Latvia reports surprising economic growth
While the third quarter saw our trade partner growth rates declining, the flash estimate of Latvia's economic development suggests an even faster growth than before. The construction sector is a traditional contributor; however, its performance in the third quarter clearly does not explain growth of the gross domestic product (GDP): it means that positive surprises were observed in services sectors.
According to the flash estimate of the Central Statistical Bureau (CSB), in the third quarter of 2018 Latvia's GDP grew by 1.8% quarter-on-quarter (at constant prices, seasonally adjusted data). Annual GDP growth rate stood at 5.5% according to the time series of calendar adjusted data. According to non-adjusted data, growth was more moderate at 4.8% on account of two additional holidays due to the Song and Dance Celebration and the Pope's visit.
The available sectoral information points to a persistently strong contribution by the construction sector. However, the annual growth rate of 10% is much lower than expected, suggesting a substantial decline in activity in quarterly terms.
Industry demonstrated rather weak overall development. In the last few months, manufacturing growth largely resulted from the successful performance of wood-processing industry. But although the high raw material prices stimulate logging and exports of wood, persistently high prices are a real challenge for further processing. The profitability of the manufacturers of lower value added products has already been notably affected. Drought across the whole region and repairs of the NordBalt cable supported higher energy prices that resulted in accelerated growth of electricity volumes generated in cogeneration in the third quarter. Overall, however, this could not offset the drought-driven fall in power volumes generated in hydroelectric power stations. Consequently, the quarter has obviously been less successful for the energy sector in comparison with the previous year when high sectoral output was observed due to heavy rain.

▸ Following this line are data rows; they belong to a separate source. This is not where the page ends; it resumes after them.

-- ==== Sys2Proof/Machine/Power.lean ====
section
/-! DEFINITION. Power measurement and the cap (R499 to R502), thermal limits (R513, R514), clocks (R505) and the watchdog (R511). -/

namespace Sys2Proof.Machine

def oCap : Nat := 0x100100
def oPwrIn : Nat := 0x100108
def oPwrAvg : Nat := 0x10010C
def oWdt : Nat := 0x100128

def State.updPwr (s : State) (f : Pwr → Pwr) : State := { s with pwr := f s.pwr }

/-- The cap in watts, held to 400 to 1,250 (Table 15-12). -/
def State.capW (s : State) : Nat := clampN (s.fld oCap 10 0) 400 1250

def State.capLvl (s : State) : Nat := s.fld oPwrStat 27 24
def State.thermLvl (s : State) : Nat := s.fld oPwrStat 23 20

/-- The levels of the two controllers; the level in force is the larger (R501). -/
def State.setLevels (s : State) (cap therm : Nat) : State :=
  ((s.setFld oPwrStat 27 24 cap).setFld oPwrStat 23 20 therm).setFld oPwrStat 31 28 (max cap therm)

/-- A sample of the input: voltage in 10 mV, current in mA (R499); three in a row above 1,350 W or 25 A take the fast limit (R502).
Roundings go to nearest even (R51). -/
def State.powerSample (s : State) (vin ma : Nat) : State :=
  let p := min (rneDiv (vin * ma : Nat) 10000).toNat 65535
  let xs := (p :: s.pwr.samples).take 100
  let ovr := if 13500 < p || 25000 < ma then min (s.pwr.ovr + 1) 3 else 0
  let s1 := s.updPwr fun q => { q with samples := xs, ovr := ovr, energy := q.energy + p }
  let s2 := (s1.setReg oPwrIn (BitVec.ofNat 32 (min vin 65535 * 65536 + p))).setReg oPwrAvg
    (BitVec.ofNat 32 (rneDiv (xs.foldl (· + ·) 0 : Nat) xs.length).toNat)
  let s3 := s2.setFld oPwrStat 16 16 (b2n (decide (5600 ≤ vin) && decide (vin < 6000)))
  if ovr = 3 then (s3.setLevels (max s3.capLvl 8) s3.thermLvl).setBit oPwrStat 18 else s3

def execPowerSample (vin ma : Nat) (s : State) : Res := .next (if s.pwr.standby then s.powerSample vin ma else s)

/-- A period of the cap controller (R500): up by one above the cap, down by one after 10 ms below 97 % of it. -/
def State.capTick (s : State) : State :=
  let avg := s.fld oPwrAvg 15 0
  let cap := 10 * s.capW
  if cap < avg then (s.updPwr fun q => { q with below := 0 }).setLevels (min (s.capLvl + 1) 12) s.thermLvl
  else if 100 * avg < 97 * cap then
    if 100 ≤ s.pwr.below + 1 then (s.updPwr fun q => { q with below := 0 }).setLevels (s.capLvl - 1) s.thermLvl
    else s.updPwr fun q => { q with below := q.below + 1 }
  else s.updPwr fun q => { q with below := 0 }

def execCapControlTick (s : State) : Res := .next (if s.pwr.standby then s.capTick else s)

/-- The level has stayed at 12 for 1 s with the power above the cap (R502). -/
def execCapMiss (s : State) : Res :=
  .next (if s.fld oPwrStat 31 28 = 12 && decide (10 * s.capW < s.fld oPwrAvg 15 0) then
      (s.setBit oPwrStat 19).eventF 0 0x55 0 1
    else s)

def execPowerCapWrite (master : Nat) (w : Word) (s : State) : Res :=
  .next (s.guardedWrite master oCap fun t => t.setFld oCap 10 0 (wfld w 10 0))

/-- A millisecond of the thermal controller (R514). -/
def State.thermalTick (s : State) : State :=
  if s.hot then
    let s1 := s.updPwr fun q => { q with cool := 0 }
    if s.thermLvl < 12 then (s1.setLevels s.capLvl (s.thermLvl + 1)).setBit oPwrStat 17 else s1
  else if 10 ≤ s.pwr.cool + 1 then (s.updPwr fun q => { q with cool := 0 }).setLevels s.capLvl (s.thermLvl - 1)
  else s.updPwr fun q => { q with cool := q.cool + 1 }

def execThermalTick (s : State) : Res := .next s.thermalTick

/-- A stack controller reads its sensor, in °C; above 100 °C it drives the fail-safe state (R513, Table 15-5). -/
def execStackTempRead (k : Nat) (t : Int) (s : State) : Res :=
  onUnit (k < 8) (
    let s1 := { s with mem := { s.mem with stackTemp := mapSet 0 s.mem.stackTemp k t } }
    if 100 < t then s1.assertFs 3 else s1)

/-- Loss of clock: what remains of REFCLK and of the VCO locks (R505). -/
def State.clockLoss (s : State) (ref vco : Bool) : State :=
  let s1 := s.setClk (4 * b2n ref + 2 * b2n vco + 1)
  if s.onBackup then s1 else ((s1.satAdd oClk 15 0 1).unlockTime).assertFs 2

def execClockLoss (ref vco : Bool) (s : State) : Res := .next (if ref && vco then s else s.clockLoss ref vco)

/-- REFCLK has been present and the VCOs locked for 1 ms (R505). -/
def execClockRestore (s : State) : Res := .next (s.setClk 6)

/-- Writing PWR_WDT; KICK restarts the count (R511). -/
def execWatchdogKick (master : Nat) (w : Word) (s : State) : Res :=
  .next (s.guardedWrite master oWdt fun t =>
    let t1 := (t.setFld oWdt 30 30 (wfld w 30 30)).setFld oWdt 15 0 (wfld w 15 0)
    if w.getLsbD 31 then t1.updPwr fun q => { q with wdt := 0 } else t1)

def State.setMsp (s : State) (m : Msp) : State := { s with boot := { s.boot with msp := m } }

/-- The watchdog expires: WDT, and a cold restart of the MSP alone; a type 1 trial is reverted (R511, R533). -/
def State.watchdogExpiry (s : State) : State :=
  let s1 := if (s.bootRec 1).trial then s.revertTrial 1 else s
  let s2 := s1.setFld (oFwSlot 1) 31 31 (b2n (s1.bootRec 1).commit)
  (({ s2 with boot := { s2.boot with load := s2.boot.load.filter fun l => l.type != 1 } } : State).setMsp .cold).assertFs 4

def execWatchdogExpiry (s : State) : Res :=
  .next (if s.bit oWdt 30 && (s.boot.msp = .running || s.boot.msp = .warm) then s.watchdogExpiry else s)

/-- The MSP runs again: it serves the management port and sends what is queued (R511). -/
def execMspColdRestartDone (s : State) : Res :=
  .next (if s.boot.msp = .cold then ((s.setMsp .running).updPwr fun q => { q with wdt := 0 }).postFault else s)

/-- Reading PWR_ENERGY_LO returns the low word in mJ and latches the high word (R499). -/
def execEnergyReadLatch (master : Nat) (s : State) : Res :=
  let e := s.pwr.energy / 1000
  .next (s.guardedRead master 0x100110 (fun _ => BitVec.ofNat 32 e) fun t => t.updPwr fun q => { q with energyLatch := e / 2 ^ 32 % 2 ^ 32 })

/-- The security monitor compares the hash of the resident code with that of the image loaded (R526). -/
def execCodeHashCheck (same : Bool) (s : State) : Res :=
  .next (if same || s.bootState < 3 then s else s.assertFs 5)

end Sys2Proof.Machine
end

Retail trade has also seen rather moderate development in the third quarter. In July and August, its growth gradually declined, whereas in September it rebounded, mostly on account of retail sales of non-food goods in non-specialised stores. The improvement coincides with the first month of IKEA operation in Latvia, therefore the accelerated growth in this segment could mark a short-term effect, i.e. postponed consumption. Meanwhile, trade in several other goods, including automotive fuel, has slowed down, same as the trade in food products previously experiencing rapid growth.
The contribution of the transport sector was most likely positive, given the increases in cargo handling volumes at ports and rail freight, and the persistently good performance of the air passenger transport. Freight transportation by road might have negatively affected sectoral growth. The sector representatives are increasingly complaining about labour shortages.
Rapid GDP growth has obviously been underpinned by some of the large services sectors. The question is also open about the financial sector and the extent to which the cancellation of the ABLV Bank, AS licence will be reflected in statistics.
The currently available data suggest that GDP growth of Latvia's trade partners has moderated in the third quarter. The previous quarter was not successful for Lithuania: GDP dropped 0.4% over the previous quarter on account of the poor harvest. The euro area flash estimate also suggests slower growth than before (a 0.2% increase quarter-on-quarter, down from 0.4% in the second quarter). It was positively affected by a more rapid increase (0.4% quarter-on-quarter) in the French economy than in the first half of the year, registered on account of a rise in private consumption and improved exports indicators. The negative effect resulted from the Italian economy stagnating in the previous quarter (0.0% growth quarter-on-quarter) with s higher value added in agriculture and services offsetting the unsuccessful performance in industry.
A more accurate assessment of the results of the third quarter will be possible on 30 November when more detailed data on the updated GDP and its changes will be published.